-- ==== Sys2Proof/Laws/Notes.lean ====
section
/-! SUPPORT. What follows by itself drops no posting that an event has noted. -/

namespace Sys2Proof.Machine

open Sys2Proof.Safety

/-- The notes of `b` stand at the front of those of `c`. -/
def NotesKept (b c : Blocks) : Prop := b.notes <+: c.notes

theorem notesKept_refl (b : Blocks) : NotesKept b b := List.prefix_refl _

theorem notesKept_trans {a b c : Blocks} (h : NotesKept a b) (k : NotesKept b c) : NotesKept a c := List.IsPrefix.trans h k

/-- A frame without the notes keeps them. -/
theorem notesKept_of_sameBut {fs : List BlockField} {b c : Blocks} (h : SameBut fs b c) (hn : BlockField.notes ∉ fs) :
    NotesKept b c := by
  have e : c.notes = b.notes := h .notes hn
  rw [NotesKept, e]

theorem note_kept (n : Note) (b : Blocks) : NotesKept b (note n b) := List.prefix_append _ _

/-- A fold of operations that keep the notes keeps them. -/
theorem notesKept_foldl {α : Type} (op : Blocks → α → Blocks) (h : ∀ b x, NotesKept b (op b x)) :
    ∀ (xs : List α) (b : Blocks), NotesKept b (xs.foldl op b)
  | [], b => notesKept_refl b
  | x :: xs, b => notesKept_trans (h b x) (notesKept_foldl op h xs (op b x))

/-- An iteration of an operation that keeps the notes keeps them. -/
theorem notesKept_iter (f : Blocks → Blocks) (h : ∀ b, NotesKept b (f b)) : ∀ (n : Nat) (b : Blocks),
    NotesKept b (iter f n b)
  | 0, b => notesKept_refl b
  | n + 1, b => notesKept_trans (h b) (notesKept_iter f h n (f b))

/-! ## The parts of a round -/

theorem followLeaves_kept (b : Blocks) : NotesKept b (followLeaves b) :=
  notesKept_of_sameBut (fs := [.leaves, .brakes])
    (sameBut_trans (sameBut_mono (judgeRaiseArrival_sameBut .north b) (by decide))
      (sameBut_trans (sameBut_mono (judgeRaiseArrival_sameBut .south _) (by decide))
        (sameBut_trans (sameBut_mono (leafRest_sameBut .north _) (by decide))
          (sameBut_trans (sameBut_mono (leafRest_sameBut .south _) (by decide))
            (sameBut_trans (sameBut_mono (profileStart_sameBut _) (by decide)) (superviseSkew_sameBut _))))))
    (by decide)

theorem noteLeaves_kept (s0 b : Blocks) : NotesKept b (noteLeaves s0 b) :=
  notesKept_foldl _ (fun x l => by
    unfold noteLeaf
    split
    · exact note_kept _ x
    · exact notesKept_refl x) _ b

theorem followConditions_kept (b : Blocks) : NotesKept b (followConditions b) :=
  notesKept_of_sameBut (fs := [.sil, .leaves, .brakes, .par, .pend, .locks])
    (sameBut_trans (sameBut_mono (dropOverrides_sameBut b) (by decide))
      (sameBut_trans (sameBut_mono (maintainConditions_sameBut _) (by decide))
        (sameBut_trans (sameBut_mono (interruptUnseated_sameBut _) (by decide))
          (sameBut_trans (sameBut_mono (applyCeiling_sameBut .north _) (by decide))
            (sameBut_trans (sameBut_mono (applyCeiling_sameBut .south _) (by decide))
              (sameBut_mono (takeNextMovement_sameBut _) (by decide)))))))
    (by decide)

theorem advanceSequence_kept (b : Blocks) : NotesKept b (advanceSequence b) :=
  notesKept_of_sameBut (advanceSequence_sameBut b) (by decide)

theorem enterPhase_kept (p : RoadPhase) (b : Blocks) : NotesKept b (enterPhase p b) :=
  notesKept_of_sameBut (enterPhase_sameBut p b) (by decide)

theorem enterRedWarn_kept (b : Blocks) : NotesKept b (enterRedWarn b) := enterPhase_kept .redWarn b

theorem enterClearance_kept (b : Blocks) : NotesKept b (enterClearance b) := enterPhase_kept .clearance b

theorem pauseExits_kept (b : Blocks) : NotesKept b (pauseExits b) := by
  have stops := notesKept_of_sameBut
    (sameBut_trans (barrierStop_sameBut .northExit b) (barrierStop_sameBut .southExit _)) (by decide)
  unfold pauseExits
  generalize barrierStop .southExit (barrierStop .northExit b) = x at stops
  exact notesKept_trans stops (enterClearance_kept { x with rsq := { x.rsq with exitPaused := true } })

theorem roadAdvance_kept (b : Blocks) : NotesKept b (roadAdvance b) := by
  unfold roadAdvance
  split
  · split
    · exact notesKept_trans (notesKept_of_sameBut (showPhase_sameBut .alert _ b) (by decide)) (note_kept .road _)
    · exact notesKept_refl b
  · split
    · exact enterRedWarn_kept b
    · exact notesKept_refl b
  · split
    · exact notesKept_of_sameBut (testComplement_sameBut b) (by decide)
    · exact notesKept_refl b
  · split
    · exact enterClearance_kept b
    · exact notesKept_refl b
  · unfold followLoops
    split <;> exact notesKept_refl b
  · split
    · exact pauseExits_kept b
    · split
      · exact enterPhase_kept .roadClosed b
      · exact notesKept_refl b
  · exact notesKept_refl b
  · split
    · split
      · exact notesKept_refl b
      · exact enterPhase_kept .entryRaising b
    · exact notesKept_refl b
  · split
    · exact notesKept_of_sameBut (enterRoadOpen_sameBut b) (by decide)
    · exact notesKept_refl b
  · split <;> exact notesKept_refl b

theorem completePhase_kept (b : Blocks) : NotesKept b (completePhase b) := by
  unfold completePhase
  split
  · dsimp only
    split <;> exact note_kept .span b
  · exact notesKept_refl b

theorem followSpan_kept (s0 b : Blocks) : NotesKept b (followSpan s0 b) :=
  notesKept_trans (completePhase_kept b)
    (notesKept_of_sameBut (sameBut_trans (completeRecovery_sameBut _)
      (sameBut_trans (rederiveAt_sameBut s0 _) (endShort_sameBut _))) (by decide))

theorem followPassage_kept (b : Blocks) : NotesKept b (followPassage b) := by
  have watch : NotesKept b (watchProceed b) := by
    unfold watchProceed dropProceed
    repeat' split
    all_goals first | exact List.prefix_append _ _ | exact notesKept_refl b
  have opens : ∀ x, NotesKept x (openGroup x) := by
    intro x
    unfold openGroup
    split <;> exact notesKept_refl x
  have completes : ∀ x, NotesKept x (completeGroup x) := by
    intro x
    unfold completeGroup
    split <;> exact notesKept_refl x
  have grants : ∀ x, NotesKept x (grantTest x) := by
    intro x
    unfold grantTest
    repeat' split
    all_goals exact notesKept_refl x
  have selects : ∀ x d, NotesKept x (selectAspect x d) := by
    intro x d
    unfold selectAspect
    dsimp only
    split
    · exact notesKept_refl x
    · exact List.prefix_append _ _
  exact notesKept_trans watch (notesKept_trans (opens _) (notesKept_trans (completes _) (notesKept_trans (grants _)
    (notesKept_trans (selects _ .inbound) (selects _ .outbound)))))

/-! ## The end of an event -/

theorem settleRound_kept (s0 b : Blocks) : NotesKept b (settleRound s0 b) :=
  notesKept_trans (followLeaves_kept b) (notesKept_trans (noteLeaves_kept s0 _) (notesKept_trans (followConditions_kept _)
    (notesKept_trans (advanceSequence_kept _) (notesKept_trans (roadAdvance_kept _) (notesKept_trans (followSpan_kept s0 _)
      (notesKept_trans (followPassage_kept _) (notesKept_of_sameBut (followAspects_sameBut _) (by decide))))))))

/-- A posting that an event in OPERATE has noted is still noted when everything has followed. -/
theorem settle_kept (s0 b : Blocks) (h : b.sil.mode = .operate) : NotesKept b (settle s0 b) := by
  unfold settle
  simp only [h]
  exact notesKept_iter _ (settleRound_kept s0) 4 b

/-- A change of the override table posts its SPAN report, whatever follows it in the event (R24, R25). -/
theorem changeOverrides_posts (os : List Override) (s0 b : Blocks) (h : b.sil.mode = .operate) :
    ({ kind := .span, subject := 0, body := spanFields (settle s0 (changeOverrides os b)) } : Posting) ∈
      spanPosting s0 (settle s0 (changeOverrides os b)) := by
  have noted : Note.span ∈ (settle s0 (changeOverrides os b)).notes :=
    (settle_kept s0 (changeOverrides os b) h).subset (by simp)
  simp [spanPosting, spanChanged, postIf, noted]

end Sys2Proof.Machine
end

----------------

What this task involves
Without changing anything, quote the lines from the top of the data to the line that contains "NotesKept b c := by", including that line.

Written solution
-- ==== Sys2Proof/Laws/Notes.lean ====
section
/-! SUPPORT. What follows by itself drops no posting that an event has noted. -/

namespace Sys2Proof.Machine

open Sys2Proof.Safety

/-- The notes of `b` stand at the front of those of `c`. -/
def NotesKept (b c : Blocks) : Prop := b.notes <+: c.notes

theorem notesKept_refl (b : Blocks) : NotesKept b b := List.prefix_refl _

theorem notesKept_trans {a b c : Blocks} (h : NotesKept a b) (k : NotesKept b c) : NotesKept a c := List.IsPrefix.trans h k

/-- A frame without the notes keeps them. -/
theorem notesKept_of_sameBut {fs : List BlockField} {b c : Blocks} (h : SameBut fs b c) (hn : BlockField.notes ∉ fs) :
    NotesKept b c := by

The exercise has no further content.